(the following column can also be viewed at RetailDetroit.com, where a new column from yours truly appears each Sunday or Monday. They will also appear here for your reading pleasure. For archives of my columns there, go to www.RetailDetroit.com and click on "Columnists")
It might be saying a bit much to note that Jim Leyland holds the very future of the Detroit Tigers franchise in his 64 year-old hands, but he does. The Tigers have tried just about everything in the last 12 years to muster a winning record, and Leyland is the last managerial type that hasn’t been taken for a test drive.
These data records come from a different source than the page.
-- ==== Sys2Proof/Machine/Crc.lean ====
section
/-! DEFINITION. The checksum arithmetic: one bit, one byte, a byte sequence (spec 41 R120, R121). -/

namespace Sys2Proof.Machine

/-- One of the 8 iterations: the lowest bit is tested before the shift; a 0 enters at bit 15 (spec 41 R120). -/
def crcBit (r : Word16) : Word16 := if r.getLsbD 0 then (r >>> 1) ^^^ Config.crcPoly else r >>> 1

/-- `n` iterations. -/
def crcBits : Nat → Word16 → Word16
  | 0, r => r
  | n + 1, r => crcBits n (crcBit r)

/-- `crc_step(c, b)`: the byte into the low byte of the register, then 8 iterations (spec 41 R120). -/
def crcStep (c : Word16) (b : Byte) : Word16 := crcBits 8 (c ^^^ zext16 b)

/-- `crc_bytes(c, S)`: the bytes folded in order from index 0 (spec 41 R121). -/
def crcBytes : Word16 → List Byte → Word16
  | c, [] => c
  | c, b :: rest => crcBytes (crcStep c b) rest

/-- `checksum(S)` (spec 41 R121). -/
def checksum (bytes : List Byte) : Word16 := crcBytes Config.crcInit bytes

end Sys2Proof.Machine
end

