/-- The two tests of the header and the length byte fix what stands before the body. -/
theorem framePrefix_bodyOf {frame : List Byte} (whole : 4 ≤ frame.length) (hdr : hdrBad frame = false)
    (len : lenBad frame = false) : framePrefix (bodyOf frame) = frame.take (frame.length - 2) := by
  match frame, whole with
  | h :: l :: rest, whole =>
    obtain ⟨m, hm⟩ : ∃ m, rest.length = m + 2 := Nat.exists_eq_add_of_le' (by simpa using whole)
    have sentinel : h = Config.header := by simpa [hdrBad, byteAt] using hdr
    have declared : l = natLo (m + 2) := by
      have : l.toNat = m + 2 := by simpa [lenBad, byteAt, hm] using len
      rw [natLo, ← this, BitVec.ofNat_toNat, BitVec.setWidth_eq]
    simp [framePrefix, bodyOf, slice, hm, sentinel, declared]

/-- A buffer that passes the three tests is the frame of its body. -/
theorem frameOf_bodyOf {frame : List Byte} (whole : 4 ≤ frame.length) (hdr : hdrBad frame = false)
    (len : lenBad frame = false) (sum : sumBad frame = false) : frameOf (bodyOf frame) = frame := by
  have trailer := (sumBad_eq_false_iff whole).mp sum
  calc frameOf (bodyOf frame)
    _ = frame.take (frame.length - 2) ++ wordBytes (frameSum frame) := by
      rw [frameOf, framePrefix_bodyOf whole hdr len]; rfl
    _ = frame := by rw [← trailer, List.take_append_drop]

/-- Settles O42: the header and the length byte stand before the body, and after it the bytes that the checksum's test
asks for. -/
theorem Framer.frameLayout : Obligations.FrameLayout := by
  intro s t fits h
  obtain rfl := Host.Outcome.next.inj ((exec_frmEnc_of_fits fits).symm.trans h)
  have len : (frameOf s.buf).length = s.buf.length + 4 := frameOf_length s.buf
  have trailer := (sumBad_iff (frame := frameOf s.buf) (by omega)).not.mp (by simp [sumBad_frameOf])
  rw [not_or, not_ne_iff, not_ne_iff] at trailer
  refine ⟨len, rfl, congrArg some (natLo_toNat _ (by omega)), fun i hi => ?_, ?_⟩
  · exact List.getElem?_append_left (l₁ := s.buf) hi
  · exact ⟨_, _, trailer.1, trailer.2, toNat_eq_bytes (frameSum (frameOf s.buf))⟩

/-! ### Validation after framing (spec 43 R164, R170 (a)) -/

theorem exec_frmDec_frameOf {body : List Byte} (fits : body.length ≤ 253) {s : State} (frame : s.buf = frameOf body) :
    exec .frmDec s =
      .next { s with crc := checksum (framePrefix body), buf := body, rptr := 0, rdata := none } := by
  have good : (hdrBad s.buf || lenBad s.buf || sumBad s.buf) = false := by
    simp [frame, hdrBad_frameOf, lenBad_frameOf fits, sumBad_frameOf]
  rw [exec_frmDec_of_good (by simp [frame]) good, frame, frameSum_frameOf, bodyOf_frameOf]

/-- Settles O47: `FRM.DEC` accepts the frame that `FRM.ENC` leaves, and changes no flag. -/
theorem Framer.frameRoundTrip : Obligations.FrameRoundTrip := fun _ fits =>
  ⟨_, _, exec_frmEnc_of_fits fits, exec_frmDec_frameOf fits rfl, rfl, rfl, rfl, rfl, rfl, rfl⟩

/-- A failing test leaves its flag set. -/
theorem frameTests_pass_of_clear {h l x : Bool} {e : Byte} (clear : e ||| (if h then 0x01 else 0x00) |||
    (if l then 0x02 else 0x00) ||| (if x then 0x04 else 0x00) = 0x00) : (h || l || x) = false := by
  have flags : e = 0x00 ∧ h = false ∧ l = false ∧ x = false := by
    simpa [BitVec.or_eq_zero_iff, and_assoc] using clear
  simp [flags]

/-- A body fits whose frame, with its two bytes of header and length, the length byte can declare. -/
theorem bodyOf_length_le {frame : List Byte} (len : lenBad frame = false) : (bodyOf frame).length ≤ 253 := by
  have declared : (byteAt frame 1).toNat = frame.length - 2 := by simpa [lenBad] using len
  have := (byteAt frame 1).isLt
  rw [bodyOf, slice_length]
  omega

/-- What is validated with no flag left set is the frame of a body. -/
theorem frame_of_clear {s t : State} (h : exec .frmDec s = .next t) (clear : t.err = 0x00) :
    ∃ body : List Byte, body.length ≤ 253 ∧ s.buf = frameOf body := by
  rcases Nat.lt_or_ge s.buf.length 4 with short | whole
  · obtain rfl := Host.Outcome.next.inj ((exec_frmDec_of_short short).symm.trans h)
    simp at clear
  · cases tests : hdrBad s.buf || lenBad s.buf || sumBad s.buf with
    | true =>
      obtain rfl := Host.Outcome.next.inj ((exec_frmDec_of_bad whole tests).symm.trans h)
      exact absurd (frameTests_pass_of_clear clear) (ne_false_of_eq_true tests)
    | false =>
      simp only [Bool.or_eq_false_iff] at tests
      obtain ⟨⟨hdr, len⟩, sum⟩ := tests
      exact ⟨bodyOf s.buf, bodyOf_length_le len, (frameOf_bodyOf whole hdr len sum).symm⟩

/-- Settles O44: what leaves no flag set is the frame of a body, and the frame of a body is accepted. -/
theorem Framer.decodeAcceptsExactlyFrames : Obligations.DecodeAcceptsExactlyFrames := by
  intro s t clear h
  constructor
  · intro accepted
    obtain ⟨body, fits, frame⟩ := frame_of_clear h accepted
    obtain rfl := Host.Outcome.next.inj ((exec_frmDec_frameOf fits frame).symm.trans h)
    exact ⟨{ s with buf := body }, fits, by rw [exec_frmEnc_of_fits fits, frame], rfl⟩
  · rintro ⟨u, fits, encoded, -⟩
    have frame : frameOf u.buf = s.buf :=
      congrArg State.buf (Host.Outcome.next.inj ((exec_frmEnc_of_fits fits).symm.trans encoded))
    obtain rfl := Host.Outcome.next.inj ((exec_frmDec_frameOf fits frame.symm).symm.trans h)
    exact clear

/-! ### One flipped bit (spec 41 R126 (d), 43 R170 (c)) -/

/-- The bit shifted out comes back at bit 15, as the polynomial has that bit. -/
theorem crcBit_getLsbD_15 (r : Word16) : (crcBit r).getLsbD 15 = r.getLsbD 0 := by
  cases h : r.getLsbD 0 <;> simp only [crcBit, h] <;> simp

/-- One iteration loses nothing: the bit shifted out and the fifteen others are read back. -/
theorem crcBit_injective : Function.Injective crcBit := by
  intro r q h
  have low : r.getLsbD 0 = q.getLsbD 0 := by rw [← crcBit_getLsbD_15, h, crcBit_getLsbD_15]
  have high : r >>> 1 = q >>> 1 := by
    simp only [crcBit, low] at h
    split at h
    · exact (BitVec.xor_left_inj _).mp h
    · exact h
  ext i hi
  cases i with
  | zero => exact low
  | succ i => simpa [Nat.add_comm, ← BitVec.getLsbD_eq_getElem] using congrArg (·.getLsbD i) high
Let’s just hope he isn’t an Edsel.
His resume would suggest he isn’t, however -- an Edsel, that is -- and it says here that the Tigers have finally found their man. Jim Leyland will bring pride, execution, and fundamentals back to the Olde English D -- whether the players care for it or not.
This is it, baby. The Tigers have tried nice (Alan Trammell), high-strung (Phil Garner), unknown (Luis Pujols), stoic (Larry Parrish) and vanilla (Buddy Bell), all since Sparky Anderson retired after the 1995 season. Not one of these men had the guile, the wiles, or the wherewithall to somehow coax, prod or navigate the Tigers to any record in which their wins outnumbered their losses. So it is still that Sparky -- retired for 10 years now, and counting -- remains the last man to guide the Tigers to a winning record. That was in 1993. Since then, my wife and I have had a daughter born prematurely, grow up, go to kindergarten, then grades one thru five, and now she begins her first year in middle school, as a sixth grader. She has managed to grow up and mature. The Tigers have done neither in 12 years.
Leyland has been to the promised land,
a change from recent Tigers managers
But that will change with Jim Leyland. Maybe not next season, but not long after that. In the list of former managers post-Sparky, did you notice something absent? Specifically, something big and shiny and gold?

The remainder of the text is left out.